Никто из корды – кордебалета – не навестил ее, только Мара. Устроившись на стуле, она нагло, ничуть не стесняясь, вскинула длинные сильные ноги на прикроватный столик и массировала икры. С тяжелого армейского ботинка сползала синяя бахила. От нее, как всегда, пахло потом и сигаретами.
– Зимой ставим феминистический зомби-апокалипсис.
– Что?
Мара отработанным движением подтянула гетры.

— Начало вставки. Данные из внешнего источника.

-- ==== Sys2Proof/Machine/Reset.lean ====
section
/-! DEFINITION. Warm and cold reset (R330, R332), and the mapping of a spare mill (R327, R328). -/

namespace Sys2Proof.Machine

/-- The link after a warm reset: sequencing, replay, credits, requests and the cache start anew; its registers, the map of
doorbell pages and the lines that the host may hold stay (R280, R330). [DESIGN CHOICE, unsafe: log 68] -/
def Link.reinit (l : Link) : Link :=
  { ({} : Link) with
    width := l.width, laneFail := l.laneFail, degraded := l.degraded, downEvent := l.downEvent, down := l.down
    constH2D := l.constH2D, constD2H := l.constD2H, crcCnt := l.crcCnt, nakCnt := l.nakCnt, retrainCnt := l.retrainCnt
    retrainPend := l.retrainPend, out := l.out, dbMap := l.dbMap, hostLines := l.hostLines }

/-- Records sent and not acknowledged are written again (R332). -/
def Race.restage (r : Race) : Race :=
  { r with crings := r.crings.map (fun c => { c with staged := c.flying.map (·.2) ++ c.staged, flying := [] }) }

/-- A warm reset and the recovery of every tenant (R330 to R332, Table 12-8). See R14, R225, R353, R414.
[DEDUCED, unsafe: log 45] -/
def State.warmReset (s : State) (lanesGood : Vector Byte 4) : State :=
  let s := forEach (allTenants.filter (fun t => s.tenants[t].jnl.marker)) s (fun s t => s.abandonTick t)
  let s : State := { s with races := s.races.map Race.restage, hops := s.hops.map (fun h => { h.clear true with rebuild := false }) }
  let s := s.modLink Link.reinit
  let s := forEach (allRaces.filter (fun r => (s.owner r).isNone)) s State.resetRace
  let s := (s.abortTest 15).train lanesGood
  let s := forEach (allTenants.filter (fun t => s.tenants[t].state.owns)) s (fun s t => s.resetTenant t)
  let s := (s.setRawReq false).endRaw
  let s := (s.fwApply 2).fwApply 3
  let s := s.modTick (fun k => { k with phase := .none, running := k.run, warmReq := false })
  let s : State := { s with warmDone := true }
  s.raiseDevice { cls := 0x0D }

/-- What lasts until the next power-on: retired vanes and the fatal alarm, retired hopper cells, the lock and the firmware
of the RTP, the log of the MGC (R200, R330, R355, R384, R393). [DEDUCED, unsafe: log 44] -/
def State.keepToPowerOn (fresh s : State) : State :=
  { fresh with
    sec := s.sec, mgmt := { s.mgmt with tests := [] }, pwr := { fresh.pwr with fatalN := s.pwr.fatalN }
    rng := { fresh.rng with fatal := s.rng.fatal, vanes := Vector.ofFn (fun v =>
      if s.rng.vanes[v].state = 3 then s.rng.vanes[v] else fresh.rng.vanes[v]) }
    hops := Vector.ofFn (fun p => { fresh.hops[p] with erred := s.hops[p].erred, retired := s.hops[p].retired, oos := s.hops[p].oos }) }

/-- A reset before READY, and a cold reset, run steps 4 to 12 again (R330, Table 18-2). -/
def State.restartSteps (s : State) (su : StartUp) : State := (s.powerOff.keepToPowerOn s).startUp su

/-- WARM_RESET: by the pin at its release; by the key at the boundary after the commit of the tick in progress.
[DEDUCED, unsafe: log 140] -/
def execWarmReset (cause : WarmCause) (lanesGood : Vector Byte 4) (s : State) : Host.Outcome State Fault Refusal :=
  .next (match cause with
    | .pin =>
      if !s.pwr.alive then s
      else if !s.start.ready && s.start.step ≠ 0 then s.restartSteps { s.start.su with lanesGood := lanesGood, millRef := true }
      else s.warmReset lanesGood
    | .key =>
      if !s.start.ready then s
      else if s.boundary && !allTenants.any (fun t => s.tenants[t].jnl.marker) then s.warmReset lanesGood
      else s.modTick (fun k => { k with warmReq := true }))

/-- COLD_RESET: everything but the rails, the RTP, the MGC and the security MRAM starts again (R330, R333). -/
def execColdReset (su : StartUp) (s : State) : Host.Outcome State Fault Refusal :=
  .next (if s.pwr.alive then s.restartSteps { su with millRef := true } else s)

-- ## Spare mills

/-- A physical mill's scratchpad, copied to another's: zeros, and every listed byte. -/
def copyScratch (m : List Host.Cell) (r : RaceId) (p q : Nat) : List Host.Cell :=
  (m.filter (fun c => decide (scratchAddr r p 0 ≤ c.1) && decide (c.1 < scratchAddr r p 0 + 2 ^ 21))).foldl (fun m c =>
    memPut m (scratchAddr r q (c.1 - scratchAddr r p 0)) c.2) (memZero m (scratchAddr r q 0) (2 ^ 21))

/-- The event of an unreadable scratchpad carries SCRATCH_LOST (R328): the record of the retirement where it is still to be
journaled, a further one otherwise. [DEDUCED, unsafe: log 43] -/
def State.scratchLost (s : State) (r : RaceId) (p : Nat) : State :=
  let mine (e : Event) : Bool := e.cls = 2 && e.race.toNat = r.val && e.index.toNat = p
  match s.owner r with
  | some t =>
    if s.tenants[t].jnl.events.any mine then
      s.modJnl t (fun j => { j with events := j.events.map (fun e => if mine e then { e with flags := e.flags ||| 1 } else e) })
    else s.raiseRace r { cls := 2, flags := 1, part := 1, index := BitVec.ofNat 16 p }
  | none => s.raiseRace r { cls := 2, flags := 1, part := 1, index := BitVec.ofNat 16 p }

/-- The spare takes the name of a retired mill: its stores and its scratchpad are copied, and the replay counts as a first
attempt (R327). [DEDUCED, unsafe: log 43] -/
def State.mapSpare (s : State) (r : RaceId) (k : Fin 24) (readable : Bool) : State :=
  let p := (s.races[r].map[k]).toNat
  let q := s.races[r].sparePos
  let s : State := if readable then { s with mem := copyScratch s.mem r p q.toNat } else s.scratchLost r p
  let s := s.modRace r (fun x => { x with
    map := x.map.set k q, sparePos := BitVec.ofNat 5 p, spareUse := true, toMap := x.toMap.filter (· ≠ k)
    mills := x.mills.set k { image := x.mills[k].image, imageBy := x.mills[k].imageBy } })
  s.modTick (fun t => { t with items := t.items.map (fun i =>
    if i.state = .cut && i.mills.contains { race := r, mill := k } then { i with cuts := 0 } else i) })

/-- SPARE_MAP: at the boundary after the commit of the tick of the retirement. -/
def execSpareMap (r : RaceId) (readable : Bool) (s : State) : Host.Outcome State Fault Refusal :=
  .next (
    let waits := match s.owner r with
      | some t => s.tenants[t].jnl.marker
      | none => false
    match s.races[r].toMap with
    | [] => s
    | k :: _ =>
      if !s.tick.running || !s.boundary || waits || s.races[r].spareUse || s.races[r].spareBad then s else s.mapSpare r k readable)

end Sys2Proof.Machine
end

– Ну этот, с мертвыми невестами, которые мужиков по ночам убивают.
– «Жизель»! – Лия
Они с Марой не были подругами. В день, когда ее близкую подругу выгнали из корды, Лия долго бродила по коридорам театра, пока не обнаружила бывший художественный цех, где хранили старые декорации. Она сбежала туда снова, когда ее поставили на последней линии, «у воды», и снова, когда перед выходом во втором акте «Дон Кихота» ей позвонили и сказали, что бабушки больше нет. Мара тоже искала убежища. Телефоны отбирали на входе в театр. Подругу Лии застукали в туалете за перепиской. Мара пронесла второй и прятала в списанной бутафории. Между репетициями она валялась, уткнувшись в экран, на огромной кровати, оставшейся на складе после «Спящей красавицы», а Лия возвращалась туда каждый раз перед спектаклем, чтобы подышать запахом пыли, дерева и старости вместо успокоительного. Они почти не разговаривали.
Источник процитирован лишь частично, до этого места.